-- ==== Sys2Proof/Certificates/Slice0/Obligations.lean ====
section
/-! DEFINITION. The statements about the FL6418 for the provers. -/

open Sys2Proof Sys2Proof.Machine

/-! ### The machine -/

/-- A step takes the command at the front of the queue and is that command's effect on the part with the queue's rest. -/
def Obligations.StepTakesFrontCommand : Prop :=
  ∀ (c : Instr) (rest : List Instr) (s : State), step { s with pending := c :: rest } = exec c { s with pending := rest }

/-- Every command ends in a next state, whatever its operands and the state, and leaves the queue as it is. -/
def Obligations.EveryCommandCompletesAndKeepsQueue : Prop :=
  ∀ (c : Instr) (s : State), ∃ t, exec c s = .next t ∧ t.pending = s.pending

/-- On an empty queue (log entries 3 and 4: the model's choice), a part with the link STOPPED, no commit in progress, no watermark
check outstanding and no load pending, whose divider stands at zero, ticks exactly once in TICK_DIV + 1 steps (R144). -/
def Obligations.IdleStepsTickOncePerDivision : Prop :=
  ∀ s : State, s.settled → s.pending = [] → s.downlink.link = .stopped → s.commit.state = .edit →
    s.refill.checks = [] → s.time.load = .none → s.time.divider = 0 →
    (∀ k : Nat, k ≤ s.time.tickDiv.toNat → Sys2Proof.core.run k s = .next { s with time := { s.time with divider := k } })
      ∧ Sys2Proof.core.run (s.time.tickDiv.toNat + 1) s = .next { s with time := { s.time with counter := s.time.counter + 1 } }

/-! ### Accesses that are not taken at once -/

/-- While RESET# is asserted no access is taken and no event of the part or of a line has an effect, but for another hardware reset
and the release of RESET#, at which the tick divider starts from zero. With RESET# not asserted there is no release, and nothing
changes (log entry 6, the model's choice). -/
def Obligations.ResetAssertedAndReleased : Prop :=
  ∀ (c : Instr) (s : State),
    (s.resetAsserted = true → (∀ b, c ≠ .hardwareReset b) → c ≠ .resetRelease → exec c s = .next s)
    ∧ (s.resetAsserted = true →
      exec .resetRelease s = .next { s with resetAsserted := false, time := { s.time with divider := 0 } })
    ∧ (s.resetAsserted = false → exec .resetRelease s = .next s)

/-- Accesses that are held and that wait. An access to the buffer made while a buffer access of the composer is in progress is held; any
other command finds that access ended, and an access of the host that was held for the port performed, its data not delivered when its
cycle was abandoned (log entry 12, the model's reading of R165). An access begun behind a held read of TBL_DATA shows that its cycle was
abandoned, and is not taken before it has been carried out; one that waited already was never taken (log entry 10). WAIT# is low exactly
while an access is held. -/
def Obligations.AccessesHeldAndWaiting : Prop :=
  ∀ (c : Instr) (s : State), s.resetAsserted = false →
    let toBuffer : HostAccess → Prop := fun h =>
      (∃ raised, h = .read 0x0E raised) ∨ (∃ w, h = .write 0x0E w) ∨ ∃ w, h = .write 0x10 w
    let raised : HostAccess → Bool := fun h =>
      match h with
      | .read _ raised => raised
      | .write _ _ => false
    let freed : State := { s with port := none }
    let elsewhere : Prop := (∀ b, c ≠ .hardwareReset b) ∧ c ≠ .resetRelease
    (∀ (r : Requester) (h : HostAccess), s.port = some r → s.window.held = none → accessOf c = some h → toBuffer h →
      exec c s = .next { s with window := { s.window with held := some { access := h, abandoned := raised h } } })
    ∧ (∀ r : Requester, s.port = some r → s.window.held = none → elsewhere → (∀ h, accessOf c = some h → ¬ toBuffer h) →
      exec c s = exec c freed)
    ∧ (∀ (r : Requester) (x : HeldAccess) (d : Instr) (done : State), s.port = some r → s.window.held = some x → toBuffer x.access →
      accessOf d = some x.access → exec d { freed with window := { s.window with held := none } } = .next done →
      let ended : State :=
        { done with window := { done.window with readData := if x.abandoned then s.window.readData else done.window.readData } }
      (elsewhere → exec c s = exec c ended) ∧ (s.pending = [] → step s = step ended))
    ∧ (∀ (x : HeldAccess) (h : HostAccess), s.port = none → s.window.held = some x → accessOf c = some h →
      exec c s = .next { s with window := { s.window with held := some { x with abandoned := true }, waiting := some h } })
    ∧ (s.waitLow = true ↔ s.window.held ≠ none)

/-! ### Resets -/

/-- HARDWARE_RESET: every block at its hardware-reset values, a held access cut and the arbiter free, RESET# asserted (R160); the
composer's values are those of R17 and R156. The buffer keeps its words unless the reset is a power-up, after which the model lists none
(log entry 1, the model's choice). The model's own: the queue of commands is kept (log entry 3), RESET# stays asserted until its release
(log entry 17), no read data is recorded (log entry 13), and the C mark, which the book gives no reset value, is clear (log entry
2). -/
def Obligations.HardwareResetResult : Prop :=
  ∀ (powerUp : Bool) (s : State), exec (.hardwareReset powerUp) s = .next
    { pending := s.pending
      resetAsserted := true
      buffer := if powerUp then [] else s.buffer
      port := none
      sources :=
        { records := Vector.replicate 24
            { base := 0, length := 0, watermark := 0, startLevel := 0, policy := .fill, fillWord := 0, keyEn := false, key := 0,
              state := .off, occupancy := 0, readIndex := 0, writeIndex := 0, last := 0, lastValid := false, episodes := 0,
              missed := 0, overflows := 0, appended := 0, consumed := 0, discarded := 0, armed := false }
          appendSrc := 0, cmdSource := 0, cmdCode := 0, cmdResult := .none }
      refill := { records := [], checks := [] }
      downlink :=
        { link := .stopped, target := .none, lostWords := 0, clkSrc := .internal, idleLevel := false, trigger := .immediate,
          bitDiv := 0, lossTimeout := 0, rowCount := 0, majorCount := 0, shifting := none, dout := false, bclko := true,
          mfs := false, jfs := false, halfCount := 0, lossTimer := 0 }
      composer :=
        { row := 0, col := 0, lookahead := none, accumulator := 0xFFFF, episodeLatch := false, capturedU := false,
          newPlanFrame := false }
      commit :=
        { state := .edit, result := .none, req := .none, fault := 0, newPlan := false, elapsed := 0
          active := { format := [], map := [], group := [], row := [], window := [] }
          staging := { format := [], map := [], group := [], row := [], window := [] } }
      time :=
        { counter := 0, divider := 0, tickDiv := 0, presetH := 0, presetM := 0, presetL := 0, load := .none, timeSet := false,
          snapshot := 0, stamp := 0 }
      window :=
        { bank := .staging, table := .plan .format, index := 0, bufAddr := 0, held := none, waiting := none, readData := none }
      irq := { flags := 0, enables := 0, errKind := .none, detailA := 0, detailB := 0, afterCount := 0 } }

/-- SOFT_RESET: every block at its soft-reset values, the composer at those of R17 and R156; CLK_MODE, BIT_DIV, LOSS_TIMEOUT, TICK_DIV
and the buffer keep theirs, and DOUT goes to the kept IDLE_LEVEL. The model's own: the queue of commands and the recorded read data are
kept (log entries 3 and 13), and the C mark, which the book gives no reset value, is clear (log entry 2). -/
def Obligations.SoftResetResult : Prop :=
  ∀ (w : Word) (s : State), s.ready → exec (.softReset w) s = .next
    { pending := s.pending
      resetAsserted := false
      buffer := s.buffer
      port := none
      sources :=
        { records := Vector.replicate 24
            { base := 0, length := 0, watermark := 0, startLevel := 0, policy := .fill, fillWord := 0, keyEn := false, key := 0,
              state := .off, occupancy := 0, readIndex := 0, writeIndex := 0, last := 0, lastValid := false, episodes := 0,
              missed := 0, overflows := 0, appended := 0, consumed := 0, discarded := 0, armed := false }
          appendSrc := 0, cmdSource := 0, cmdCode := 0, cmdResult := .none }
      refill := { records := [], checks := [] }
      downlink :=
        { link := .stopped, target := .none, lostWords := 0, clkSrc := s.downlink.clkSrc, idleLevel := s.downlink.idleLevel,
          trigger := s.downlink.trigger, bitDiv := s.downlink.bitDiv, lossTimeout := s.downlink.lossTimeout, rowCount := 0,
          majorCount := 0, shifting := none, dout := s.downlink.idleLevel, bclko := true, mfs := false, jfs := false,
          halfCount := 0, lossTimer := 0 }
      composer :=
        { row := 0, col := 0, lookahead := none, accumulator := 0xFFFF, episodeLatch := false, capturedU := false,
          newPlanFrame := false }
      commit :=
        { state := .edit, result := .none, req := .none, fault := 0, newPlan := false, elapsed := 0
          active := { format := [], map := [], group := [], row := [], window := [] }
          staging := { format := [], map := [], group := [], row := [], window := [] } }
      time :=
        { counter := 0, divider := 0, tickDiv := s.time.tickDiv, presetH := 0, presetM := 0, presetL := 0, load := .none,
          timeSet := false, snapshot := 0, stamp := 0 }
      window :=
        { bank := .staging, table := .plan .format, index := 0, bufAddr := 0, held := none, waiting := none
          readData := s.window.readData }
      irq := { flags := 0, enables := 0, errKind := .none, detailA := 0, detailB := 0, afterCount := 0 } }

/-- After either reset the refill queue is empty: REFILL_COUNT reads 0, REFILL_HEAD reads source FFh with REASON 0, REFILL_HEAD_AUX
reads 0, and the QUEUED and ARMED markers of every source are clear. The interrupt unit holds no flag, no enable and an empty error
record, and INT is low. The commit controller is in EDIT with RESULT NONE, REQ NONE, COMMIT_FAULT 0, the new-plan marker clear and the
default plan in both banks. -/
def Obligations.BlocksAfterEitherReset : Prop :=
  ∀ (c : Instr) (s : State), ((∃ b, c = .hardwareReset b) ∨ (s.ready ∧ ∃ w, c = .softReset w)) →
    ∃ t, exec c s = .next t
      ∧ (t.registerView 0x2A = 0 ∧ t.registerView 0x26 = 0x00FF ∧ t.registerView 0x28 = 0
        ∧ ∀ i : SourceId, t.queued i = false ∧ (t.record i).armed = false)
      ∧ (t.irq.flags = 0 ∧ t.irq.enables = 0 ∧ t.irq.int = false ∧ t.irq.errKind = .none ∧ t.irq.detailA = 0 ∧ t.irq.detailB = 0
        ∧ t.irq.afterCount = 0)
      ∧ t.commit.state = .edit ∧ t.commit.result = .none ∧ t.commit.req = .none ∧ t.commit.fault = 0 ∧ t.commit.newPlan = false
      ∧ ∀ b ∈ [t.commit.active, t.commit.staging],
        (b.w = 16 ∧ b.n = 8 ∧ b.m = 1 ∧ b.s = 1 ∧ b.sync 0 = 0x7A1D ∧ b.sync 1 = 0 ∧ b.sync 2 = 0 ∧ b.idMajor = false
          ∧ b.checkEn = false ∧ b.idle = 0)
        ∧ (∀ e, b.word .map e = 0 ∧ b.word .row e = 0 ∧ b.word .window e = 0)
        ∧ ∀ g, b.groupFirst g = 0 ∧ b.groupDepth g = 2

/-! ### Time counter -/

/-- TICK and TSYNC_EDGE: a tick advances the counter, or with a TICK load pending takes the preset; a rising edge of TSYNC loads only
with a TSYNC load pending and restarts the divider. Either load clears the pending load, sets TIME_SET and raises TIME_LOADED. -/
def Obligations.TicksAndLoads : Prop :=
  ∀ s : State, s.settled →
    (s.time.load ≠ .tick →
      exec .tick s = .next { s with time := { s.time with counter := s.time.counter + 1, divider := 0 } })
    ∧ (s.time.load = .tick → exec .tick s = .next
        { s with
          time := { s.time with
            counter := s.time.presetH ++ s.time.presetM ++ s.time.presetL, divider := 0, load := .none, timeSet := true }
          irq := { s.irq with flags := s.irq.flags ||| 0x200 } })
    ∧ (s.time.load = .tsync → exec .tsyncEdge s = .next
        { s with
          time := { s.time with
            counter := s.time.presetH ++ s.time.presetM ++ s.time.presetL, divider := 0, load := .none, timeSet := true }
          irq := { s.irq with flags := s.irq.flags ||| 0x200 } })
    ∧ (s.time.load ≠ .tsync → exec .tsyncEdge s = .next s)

══════

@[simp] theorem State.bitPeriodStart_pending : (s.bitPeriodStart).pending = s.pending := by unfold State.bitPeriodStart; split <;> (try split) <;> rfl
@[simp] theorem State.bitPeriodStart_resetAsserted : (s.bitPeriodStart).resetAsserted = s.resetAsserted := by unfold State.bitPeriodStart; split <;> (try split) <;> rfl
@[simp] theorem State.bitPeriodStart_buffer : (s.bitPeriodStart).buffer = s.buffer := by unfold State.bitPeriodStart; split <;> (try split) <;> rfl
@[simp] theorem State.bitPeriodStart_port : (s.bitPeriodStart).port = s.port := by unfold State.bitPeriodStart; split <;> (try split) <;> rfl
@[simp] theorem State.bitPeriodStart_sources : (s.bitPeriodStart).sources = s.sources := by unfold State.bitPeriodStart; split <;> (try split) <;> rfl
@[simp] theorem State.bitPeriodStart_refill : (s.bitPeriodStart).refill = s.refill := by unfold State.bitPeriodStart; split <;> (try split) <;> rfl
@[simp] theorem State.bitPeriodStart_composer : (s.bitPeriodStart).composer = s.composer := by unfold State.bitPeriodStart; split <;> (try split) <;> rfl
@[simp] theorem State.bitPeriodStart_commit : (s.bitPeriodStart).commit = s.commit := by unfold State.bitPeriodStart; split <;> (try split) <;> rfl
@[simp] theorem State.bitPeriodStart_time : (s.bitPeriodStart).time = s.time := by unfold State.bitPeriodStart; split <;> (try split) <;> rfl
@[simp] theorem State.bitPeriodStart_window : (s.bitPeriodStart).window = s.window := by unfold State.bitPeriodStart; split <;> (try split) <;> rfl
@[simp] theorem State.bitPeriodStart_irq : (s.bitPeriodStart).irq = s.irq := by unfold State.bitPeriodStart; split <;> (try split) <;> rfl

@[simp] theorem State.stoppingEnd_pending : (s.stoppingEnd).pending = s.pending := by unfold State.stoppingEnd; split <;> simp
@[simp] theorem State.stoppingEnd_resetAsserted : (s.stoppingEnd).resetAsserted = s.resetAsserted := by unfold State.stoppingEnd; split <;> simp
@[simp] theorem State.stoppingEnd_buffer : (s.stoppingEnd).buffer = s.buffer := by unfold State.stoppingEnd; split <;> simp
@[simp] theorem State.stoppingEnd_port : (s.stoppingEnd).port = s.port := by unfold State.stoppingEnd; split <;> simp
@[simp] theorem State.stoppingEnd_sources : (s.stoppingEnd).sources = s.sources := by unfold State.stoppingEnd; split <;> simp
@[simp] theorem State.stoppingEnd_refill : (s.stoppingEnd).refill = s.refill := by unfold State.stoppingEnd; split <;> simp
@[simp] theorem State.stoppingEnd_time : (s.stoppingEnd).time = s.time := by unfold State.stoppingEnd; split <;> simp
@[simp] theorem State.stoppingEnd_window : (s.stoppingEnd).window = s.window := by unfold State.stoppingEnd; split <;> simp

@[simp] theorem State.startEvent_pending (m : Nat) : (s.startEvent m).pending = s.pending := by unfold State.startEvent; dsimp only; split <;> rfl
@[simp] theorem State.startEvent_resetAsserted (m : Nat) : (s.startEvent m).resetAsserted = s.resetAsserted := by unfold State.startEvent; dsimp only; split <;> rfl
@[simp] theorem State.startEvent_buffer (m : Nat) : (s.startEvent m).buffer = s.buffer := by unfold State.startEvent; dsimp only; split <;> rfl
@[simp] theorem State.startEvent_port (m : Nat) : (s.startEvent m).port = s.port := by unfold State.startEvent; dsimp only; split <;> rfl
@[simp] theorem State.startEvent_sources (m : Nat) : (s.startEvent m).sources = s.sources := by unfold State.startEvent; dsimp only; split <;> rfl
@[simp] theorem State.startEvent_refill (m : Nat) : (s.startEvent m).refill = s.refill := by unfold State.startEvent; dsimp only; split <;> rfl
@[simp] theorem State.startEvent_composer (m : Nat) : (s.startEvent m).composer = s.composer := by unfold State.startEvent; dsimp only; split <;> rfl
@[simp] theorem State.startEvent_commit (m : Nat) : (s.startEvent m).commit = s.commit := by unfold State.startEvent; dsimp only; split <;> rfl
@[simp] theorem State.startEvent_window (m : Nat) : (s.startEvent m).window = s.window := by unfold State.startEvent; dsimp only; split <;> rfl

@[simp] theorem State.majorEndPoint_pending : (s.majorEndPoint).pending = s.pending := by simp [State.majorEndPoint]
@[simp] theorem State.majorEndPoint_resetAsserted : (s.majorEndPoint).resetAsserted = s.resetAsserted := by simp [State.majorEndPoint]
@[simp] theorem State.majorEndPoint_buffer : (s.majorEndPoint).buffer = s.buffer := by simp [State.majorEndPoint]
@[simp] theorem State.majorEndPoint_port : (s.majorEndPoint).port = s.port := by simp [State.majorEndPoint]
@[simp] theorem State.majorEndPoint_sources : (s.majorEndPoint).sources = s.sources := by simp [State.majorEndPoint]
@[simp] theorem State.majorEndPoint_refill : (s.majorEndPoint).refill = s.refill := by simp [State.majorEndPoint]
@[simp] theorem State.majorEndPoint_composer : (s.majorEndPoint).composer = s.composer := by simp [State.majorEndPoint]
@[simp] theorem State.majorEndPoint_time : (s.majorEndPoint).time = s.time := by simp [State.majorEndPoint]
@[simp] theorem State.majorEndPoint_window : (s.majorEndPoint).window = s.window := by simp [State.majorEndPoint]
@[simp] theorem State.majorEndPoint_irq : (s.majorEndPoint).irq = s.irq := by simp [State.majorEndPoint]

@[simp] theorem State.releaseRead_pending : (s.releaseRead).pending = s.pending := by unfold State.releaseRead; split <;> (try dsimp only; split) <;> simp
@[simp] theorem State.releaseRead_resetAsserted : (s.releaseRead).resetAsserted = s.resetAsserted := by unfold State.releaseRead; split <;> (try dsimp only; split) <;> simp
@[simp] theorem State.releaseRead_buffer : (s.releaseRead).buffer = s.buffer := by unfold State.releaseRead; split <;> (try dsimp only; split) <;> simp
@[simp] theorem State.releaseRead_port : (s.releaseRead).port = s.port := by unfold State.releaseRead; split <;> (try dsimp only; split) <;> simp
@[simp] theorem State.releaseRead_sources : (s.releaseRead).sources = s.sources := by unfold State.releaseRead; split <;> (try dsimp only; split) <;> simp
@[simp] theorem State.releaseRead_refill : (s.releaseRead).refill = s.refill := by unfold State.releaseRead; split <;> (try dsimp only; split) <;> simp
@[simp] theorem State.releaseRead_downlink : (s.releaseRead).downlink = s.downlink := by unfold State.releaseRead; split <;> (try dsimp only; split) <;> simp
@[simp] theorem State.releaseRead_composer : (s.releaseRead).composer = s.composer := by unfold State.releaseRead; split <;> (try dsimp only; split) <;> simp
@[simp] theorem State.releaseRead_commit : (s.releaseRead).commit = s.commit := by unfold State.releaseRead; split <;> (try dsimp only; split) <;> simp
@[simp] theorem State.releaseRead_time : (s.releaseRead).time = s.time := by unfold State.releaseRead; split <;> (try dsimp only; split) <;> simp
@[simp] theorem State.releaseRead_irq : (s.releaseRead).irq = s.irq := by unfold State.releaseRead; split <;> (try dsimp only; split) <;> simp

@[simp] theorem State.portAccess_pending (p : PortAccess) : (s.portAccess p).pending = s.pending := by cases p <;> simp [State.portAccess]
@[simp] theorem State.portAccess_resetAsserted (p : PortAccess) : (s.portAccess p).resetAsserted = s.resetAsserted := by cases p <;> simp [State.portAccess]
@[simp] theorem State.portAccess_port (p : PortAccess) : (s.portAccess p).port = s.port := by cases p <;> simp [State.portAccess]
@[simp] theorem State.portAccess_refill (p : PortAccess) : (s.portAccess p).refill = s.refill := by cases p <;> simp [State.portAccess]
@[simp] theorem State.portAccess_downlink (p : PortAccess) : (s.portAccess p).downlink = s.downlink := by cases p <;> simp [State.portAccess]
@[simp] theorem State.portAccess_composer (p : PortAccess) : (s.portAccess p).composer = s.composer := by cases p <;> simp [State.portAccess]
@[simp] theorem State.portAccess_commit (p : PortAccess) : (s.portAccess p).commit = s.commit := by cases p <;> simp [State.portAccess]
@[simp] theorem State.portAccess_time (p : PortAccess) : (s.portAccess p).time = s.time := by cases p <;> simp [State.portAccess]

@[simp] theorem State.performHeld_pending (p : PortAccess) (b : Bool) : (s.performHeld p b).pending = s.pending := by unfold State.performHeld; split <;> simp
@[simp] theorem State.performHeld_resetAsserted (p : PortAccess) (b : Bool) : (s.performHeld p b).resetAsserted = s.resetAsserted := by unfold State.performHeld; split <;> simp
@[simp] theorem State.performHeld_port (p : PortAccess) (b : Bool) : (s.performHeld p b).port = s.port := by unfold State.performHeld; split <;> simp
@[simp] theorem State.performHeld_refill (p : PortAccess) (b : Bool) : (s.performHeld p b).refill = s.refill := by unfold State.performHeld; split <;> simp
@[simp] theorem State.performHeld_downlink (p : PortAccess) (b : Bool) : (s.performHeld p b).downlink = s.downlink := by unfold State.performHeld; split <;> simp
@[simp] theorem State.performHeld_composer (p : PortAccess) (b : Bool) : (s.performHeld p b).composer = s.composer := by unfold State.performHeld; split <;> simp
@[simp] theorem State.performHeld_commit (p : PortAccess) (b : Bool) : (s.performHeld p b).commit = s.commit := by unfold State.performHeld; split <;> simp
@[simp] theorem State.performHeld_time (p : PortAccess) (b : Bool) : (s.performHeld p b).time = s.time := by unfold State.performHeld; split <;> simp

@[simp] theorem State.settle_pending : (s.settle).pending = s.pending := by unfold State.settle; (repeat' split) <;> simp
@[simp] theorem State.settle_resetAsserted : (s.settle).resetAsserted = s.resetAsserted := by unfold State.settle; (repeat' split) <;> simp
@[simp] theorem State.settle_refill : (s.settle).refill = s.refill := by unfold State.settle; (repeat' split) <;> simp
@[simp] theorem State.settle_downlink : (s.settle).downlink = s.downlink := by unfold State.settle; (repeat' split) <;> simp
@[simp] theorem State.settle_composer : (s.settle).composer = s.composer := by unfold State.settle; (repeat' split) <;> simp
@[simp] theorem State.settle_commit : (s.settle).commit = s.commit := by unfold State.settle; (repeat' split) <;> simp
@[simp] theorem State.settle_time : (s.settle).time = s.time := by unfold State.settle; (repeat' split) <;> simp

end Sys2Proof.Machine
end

══════

Task to carry out → Within the material above, copy exactly the lines from the line that holds "(s.time.load ≠ .tick →" up to and including the line that holds "exec .tsyncEdge s = .next s)".

Answer to this problem →
    (s.time.load ≠ .tick →
      exec .tick s = .next { s with time := { s.time with counter := s.time.counter + 1, divider := 0 } })
    ∧ (s.time.load = .tick → exec .tick s = .next
        { s with
          time := { s.time with
            counter := s.time.presetH ++ s.time.presetM ++ s.time.presetL, divider := 0, load := .none, timeSet := true }
          irq := { s.irq with flags := s.irq.flags ||| 0x200 } })
    ∧ (s.time.load = .tsync → exec .tsyncEdge s = .next
        { s with
          time := { s.time with
            counter := s.time.presetH ++ s.time.presetM ++ s.time.presetL, divider := 0, load := .none, timeSet := true }
          irq := { s.irq with flags := s.irq.flags ||| 0x200 } })
    ∧ (s.time.load ≠ .tsync → exec .tsyncEdge s = .next s)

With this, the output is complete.